■ **Work to be completed**
What you return must match the records below exactly, down to each character.
*** Material to process ***
-- ==== Sys2Proof/Machine/Boot.lean ====
section
/-!
DEFINITION. Start-up (chapters 2, 3, 4): option load, PLL start, pin test, the configuration image and its slots, and the commit.
-/
namespace Sys2Proof.Machine

/-! ## Pin test (R32, R34) -/

/-- Whether line `l` of LVDS unit `u` (0 P, 1 N) read above 0.6 V while unit `k` was driven. -/
def lineHigh (steps : List (BitVec 22)) (k u l : Nat) : Bool := (steps.getD k 0).getLsbD (2 * u + l)

/-- A line shorted to a rail: high in every step in which its unit is not driven (R34). -/
def lineRail (steps : List (BitVec 22)) (u l : Nat) : Bool := (List.range 11).all (fun k => k = u || lineHigh steps k u l)

/-- Two units are shorted: a line of `u` that is not shorted to a rail is high while `k` is driven. -/
def unitShort (steps : List (BitVec 22)) (k u : Nat) : Bool :=
  k != u && (List.range 2).any (fun l => lineHigh steps k u l && !lineRail steps u l)

/-- LVDS unit `u` fails (R34). -/
def unitFails (steps : List (BitVec 22)) (u : Nat) : Bool :=
  (List.range 2).any (fun l => lineRail steps u l || !lineHigh steps u u l) || (List.range 11).any (fun k => unitShort steps k u || unitShort steps u k)

/-- An SOUT unit fails: high with both off, or a cross-short (R34). -/
def soutFails (offs cross : BitVec 2) (i : Nat) : Bool :=
  offs.getLsbD i || (cross.getLsbD 0 && !offs.getLsbD 1) || (cross.getLsbD 1 && !offs.getLsbD 0)

/-- The failing units of a run. `steps` are the 22 line readings of each of the 11 steps, `offs` the readbacks of SOUT_A and SOUT_B with both off, `cross` that of SOUT_B
during SOUT_A's pulse and that of SOUT_A during SOUT_B's. -/
def pinFails (steps : List (BitVec 22)) (offs cross : BitVec 2) : List Nat :=
  (List.range 11).filter (unitFails steps) ++ ([0, 1].filter (soutFails offs cross)).map (· + 11)

/-- The pin test of a start-up begins once both PLLs are locked (R32, R43). -/
def State.pinTestKick (s : State) : State :=
  if s.dev = .boot && s.rst.testDue && s.b Fld.CLK_STATUS_PLLA_LOCK && s.b Fld.CLK_STATUS_PLLB_LOCK
  then (s.withRst { s.rst with testDue := false }).pinTestStart else s

/-- The result of a run in TOP_PINTEST, with its log entry and the Guard's fault (R34, R316). -/
def State.pinResult (s : State) (fails : List Nat) : State :=
  let fire := fails.any (fun u => decide (u < 8))
  let emx := fails.any (fun u => decide (8 ≤ u) && decide (u < 11))
  let sout := fails.any (fun u => decide (11 ≤ u))
  let s := (s.incMod Fld.TOP_PINTEST_RUNS 1).setB Fld.TOP_PINTEST_BUSY false
  let s := s.setF Fld.TOP_PINTEST_FAIL_UNIT (fails.headD 0x1F)
  let s := ((s.raiseIf fire Cause.TOP_PINTEST_FIRE_SHORT).raiseIf emx Cause.TOP_PINTEST_EMX_SHORT).raiseIf sout Cause.TOP_PINTEST_SOUT_SHORT
  let s := if fire || emx then ((s.setB Fld.TOP_PINTEST_LOCK true).withPins { s.pins with fire := false }) else if sout then s else s.setB Fld.TOP_PINTEST_LOCK false
  let s := if fails.isEmpty then s else s.logEvent 0x0005 (s.rget Reg.TOP_PINTEST) 0
  if sout then s.soutFault 8 else s

/-! ## The image in flash (R61-R67) -/

/-- Base of slot 1 (A) or 2 (B). -/
def slotBase (slot : Nat) : Nat := 0x1000000 * (slot - 1)

/-- `n` bytes of a slot from offset `o`. -/
def State.slotBytes (s : State) (slot o n : Nat) : List Byte := (List.range n).map (fun i => s.flashGet (slotBase slot + o + i))

/-- HEAD. -/
def State.head (s : State) (slot : Nat) : List Byte := s.slotBytes slot 0 512

/-- A section header of DIR (Table 4.3): its ID field, OFFSET, SIZE and CRC. -/
structure DirEnt where
  id : Nat
  off : Nat
  size : Nat
  crc : Word
  deriving DecidableEq, Repr

/-- The header of the section with ID `id` (2-12), at its place in DIR. -/
def dirEnt (h : List Byte) (id : Nat) : DirEnt :=
  let o := 0x20 + 16 * (id - 2)
  { id := le16 h o, off := le32 h (o + 4), size := le32 h (o + 8), crc := bytesW h (o + 12) }

/-- The section IDs of DIR. -/
def dirIds : List Nat := [2, 3, 4, 5, 6, 7, 8, 9, 10, 11, 12]

/-- The first header of DIR, in ID order, that does not meet Table 4.3; `e` is the end of the payloads before it. DESIGN CHOICE (log 74): where several headers are at
fault SECTION names the first in ID order, and of two payloads that overlap or are out of order the one with the higher ID. -/
def dirFault (h : List Byte) (len : Nat) : List Nat → Nat → Option Nat
  | [], _ => none
  | id :: r, e =>
    let d := dirEnt h id
    if d.id != id || d.off % 4 != 0 || d.off < 0x200 then some id
    else if d.size = 0 then dirFault h len r e
    else if d.off < e || len < d.off + d.size then some id
    else dirFault h len r (d.off + d.size)

/-- LENGTH of a HEAD. -/
def headLen (h : List Byte) : Nat := le32 h 0xC

/-- Reason code and section of a HEAD that is not valid (R66, Table 4.6); code 0 for a valid one. -/
def State.headFault (s : State) (h : List Byte) : Nat × Nat :=
  let hid := s.f Fld.TOP_STRAP_HID
  let mask := at8 h 0x10 % 32
  if le32 h 0 != 0x4D495649 || le16 h 4 != 1 then (0x01, 0)
  else if bytesW h 0x1FC != crc32 (h.take 0x1FC) then (0x02, 0)
  else if le16 h 6 != 0x1024 then (0x03, 0)
  else if hid &&& mask != (at8 h 0x11 &&& mask) then (0x04, 0)
  else if headLen h < 0x200 || 0x1000000 < headLen h || headLen h % 4 != 0 then (0x05, 0)
  else match dirFault h (headLen h) dirIds 0x200 with
    | some id => (0x05, id)
    | none => (0, 0)

/-- LDR_ERR_A or LDR_ERR_B of a slot. -/
def ldrErr (slot : Nat) : Nat := if slot = 1 then Reg.LDR_ERR_A else Reg.LDR_ERR_B

/-- A reason and its section enter the slot's error register. -/
def State.slotError (s : State) (slot reason sec : Nat) : State := s.rset (ldrErr slot) (BitVec.ofNat 32 (sec * 65536 + reason))

/-- A mandatory section (Table 4.4). -/
def mandatory : List Nat := [2, 3, 4, 5, 8, 11, 12]

/-- The section is present. -/
def present (h : List Byte) (id : Nat) : Bool := (dirEnt h id).size != 0

/-- The section that R67's check of DIR names: an absent mandatory one, or the absent one of FIELD and GUARD. -/
def missing (h : List Byte) : Option Nat :=
  match mandatory.find? (fun id => !present h id) with
  | some id => some id
  | none => if present h 6 = present h 7 then none else if present h 6 then some 7 else some 6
*** End of Material to process ***
■ **Solution to the problem**
-- ==== Sys2Proof/Machine/Boot.lean ====
section
/-!
DEFINITION. Start-up (chapters 2, 3, 4): option load, PLL start, pin test, the configuration image and its slots, and the commit.
-/
namespace Sys2Proof.Machine

/-! ## Pin test (R32, R34) -/

/-- Whether line `l` of LVDS unit `u` (0 P, 1 N) read above 0.6 V while unit `k` was driven. -/
def lineHigh (steps : List (BitVec 22)) (k u l : Nat) : Bool := (steps.getD k 0).getLsbD (2 * u + l)

/-- A line shorted to a rail: high in every step in which its unit is not driven (R34). -/
def lineRail (steps : List (BitVec 22)) (u l : Nat) : Bool := (List.range 11).all (fun k => k = u || lineHigh steps k u l)

/-- Two units are shorted: a line of `u` that is not shorted to a rail is high while `k` is driven. -/
def unitShort (steps : List (BitVec 22)) (k u : Nat) : Bool :=
  k != u && (List.range 2).any (fun l => lineHigh steps k u l && !lineRail steps u l)

/-- LVDS unit `u` fails (R34). -/
def unitFails (steps : List (BitVec 22)) (u : Nat) : Bool :=
  (List.range 2).any (fun l => lineRail steps u l || !lineHigh steps u u l) || (List.range 11).any (fun k => unitShort steps k u || unitShort steps u k)

/-- An SOUT unit fails: high with both off, or a cross-short (R34). -/
def soutFails (offs cross : BitVec 2) (i : Nat) : Bool :=
  offs.getLsbD i || (cross.getLsbD 0 && !offs.getLsbD 1) || (cross.getLsbD 1 && !offs.getLsbD 0)

/-- The failing units of a run. `steps` are the 22 line readings of each of the 11 steps, `offs` the readbacks of SOUT_A and SOUT_B with both off, `cross` that of SOUT_B
during SOUT_A's pulse and that of SOUT_A during SOUT_B's. -/
def pinFails (steps : List (BitVec 22)) (offs cross : BitVec 2) : List Nat :=
  (List.range 11).filter (unitFails steps) ++ ([0, 1].filter (soutFails offs cross)).map (· + 11)

/-- The pin test of a start-up begins once both PLLs are locked (R32, R43). -/
def State.pinTestKick (s : State) : State :=
  if s.dev = .boot && s.rst.testDue && s.b Fld.CLK_STATUS_PLLA_LOCK && s.b Fld.CLK_STATUS_PLLB_LOCK
  then (s.withRst { s.rst with testDue := false }).pinTestStart else s

/-- The result of a run in TOP_PINTEST, with its log entry and the Guard's fault (R34, R316). -/
def State.pinResult (s : State) (fails : List Nat) : State :=
  let fire := fails.any (fun u => decide (u < 8))
  let emx := fails.any (fun u => decide (8 ≤ u) && decide (u < 11))
  let sout := fails.any (fun u => decide (11 ≤ u))
  let s := (s.incMod Fld.TOP_PINTEST_RUNS 1).setB Fld.TOP_PINTEST_BUSY false
  let s := s.setF Fld.TOP_PINTEST_FAIL_UNIT (fails.headD 0x1F)
  let s := ((s.raiseIf fire Cause.TOP_PINTEST_FIRE_SHORT).raiseIf emx Cause.TOP_PINTEST_EMX_SHORT).raiseIf sout Cause.TOP_PINTEST_SOUT_SHORT
  let s := if fire || emx then ((s.setB Fld.TOP_PINTEST_LOCK true).withPins { s.pins with fire := false }) else if sout then s else s.setB Fld.TOP_PINTEST_LOCK false
  let s := if fails.isEmpty then s else s.logEvent 0x0005 (s.rget Reg.TOP_PINTEST) 0
  if sout then s.soutFault 8 else s

/-! ## The image in flash (R61-R67) -/

/-- Base of slot 1 (A) or 2 (B). -/
def slotBase (slot : Nat) : Nat := 0x1000000 * (slot - 1)

/-- `n` bytes of a slot from offset `o`. -/
def State.slotBytes (s : State) (slot o n : Nat) : List Byte := (List.range n).map (fun i => s.flashGet (slotBase slot + o + i))

/-- HEAD. -/
def State.head (s : State) (slot : Nat) : List Byte := s.slotBytes slot 0 512

/-- A section header of DIR (Table 4.3): its ID field, OFFSET, SIZE and CRC. -/
structure DirEnt where
  id : Nat
  off : Nat
  size : Nat
  crc : Word
  deriving DecidableEq, Repr

/-- The header of the section with ID `id` (2-12), at its place in DIR. -/
def dirEnt (h : List Byte) (id : Nat) : DirEnt :=
  let o := 0x20 + 16 * (id - 2)
  { id := le16 h o, off := le32 h (o + 4), size := le32 h (o + 8), crc := bytesW h (o + 12) }

/-- The section IDs of DIR. -/
def dirIds : List Nat := [2, 3, 4, 5, 6, 7, 8, 9, 10, 11, 12]

/-- The first header of DIR, in ID order, that does not meet Table 4.3; `e` is the end of the payloads before it. DESIGN CHOICE (log 74): where several headers are at
fault SECTION names the first in ID order, and of two payloads that overlap or are out of order the one with the higher ID. -/
def dirFault (h : List Byte) (len : Nat) : List Nat → Nat → Option Nat
  | [], _ => none
  | id :: r, e =>
    let d := dirEnt h id
    if d.id != id || d.off % 4 != 0 || d.off < 0x200 then some id
    else if d.size = 0 then dirFault h len r e
    else if d.off < e || len < d.off + d.size then some id
    else dirFault h len r (d.off + d.size)

/-- LENGTH of a HEAD. -/
def headLen (h : List Byte) : Nat := le32 h 0xC

/-- Reason code and section of a HEAD that is not valid (R66, Table 4.6); code 0 for a valid one. -/
def State.headFault (s : State) (h : List Byte) : Nat × Nat :=
  let hid := s.f Fld.TOP_STRAP_HID
  let mask := at8 h 0x10 % 32
  if le32 h 0 != 0x4D495649 || le16 h 4 != 1 then (0x01, 0)
  else if bytesW h 0x1FC != crc32 (h.take 0x1FC) then (0x02, 0)
  else if le16 h 6 != 0x1024 then (0x03, 0)
  else if hid &&& mask != (at8 h 0x11 &&& mask) then (0x04, 0)
  else if headLen h < 0x200 || 0x1000000 < headLen h || headLen h % 4 != 0 then (0x05, 0)
  else match dirFault h (headLen h) dirIds 0x200 with
    | some id => (0x05, id)
    | none => (0, 0)

/-- LDR_ERR_A or LDR_ERR_B of a slot. -/
def ldrErr (slot : Nat) : Nat := if slot = 1 then Reg.LDR_ERR_A else Reg.LDR_ERR_B

/-- A reason and its section enter the slot's error register. -/
def State.slotError (s : State) (slot reason sec : Nat) : State := s.rset (ldrErr slot) (BitVec.ofNat 32 (sec * 65536 + reason))

/-- A mandatory section (Table 4.4). -/
def mandatory : List Nat := [2, 3, 4, 5, 8, 11, 12]

/-- The section is present. -/
def present (h : List Byte) (id : Nat) : Bool := (dirEnt h id).size != 0

/-- The section that R67's check of DIR names: an absent mandatory one, or the absent one of FIELD and GUARD. -/
def missing (h : List Byte) : Option Nat :=
  match mandatory.find? (fun id => !present h id) with
  | some id => some id
  | none => if present h 6 = present h 7 then none else if present h 6 then some 7 else some 6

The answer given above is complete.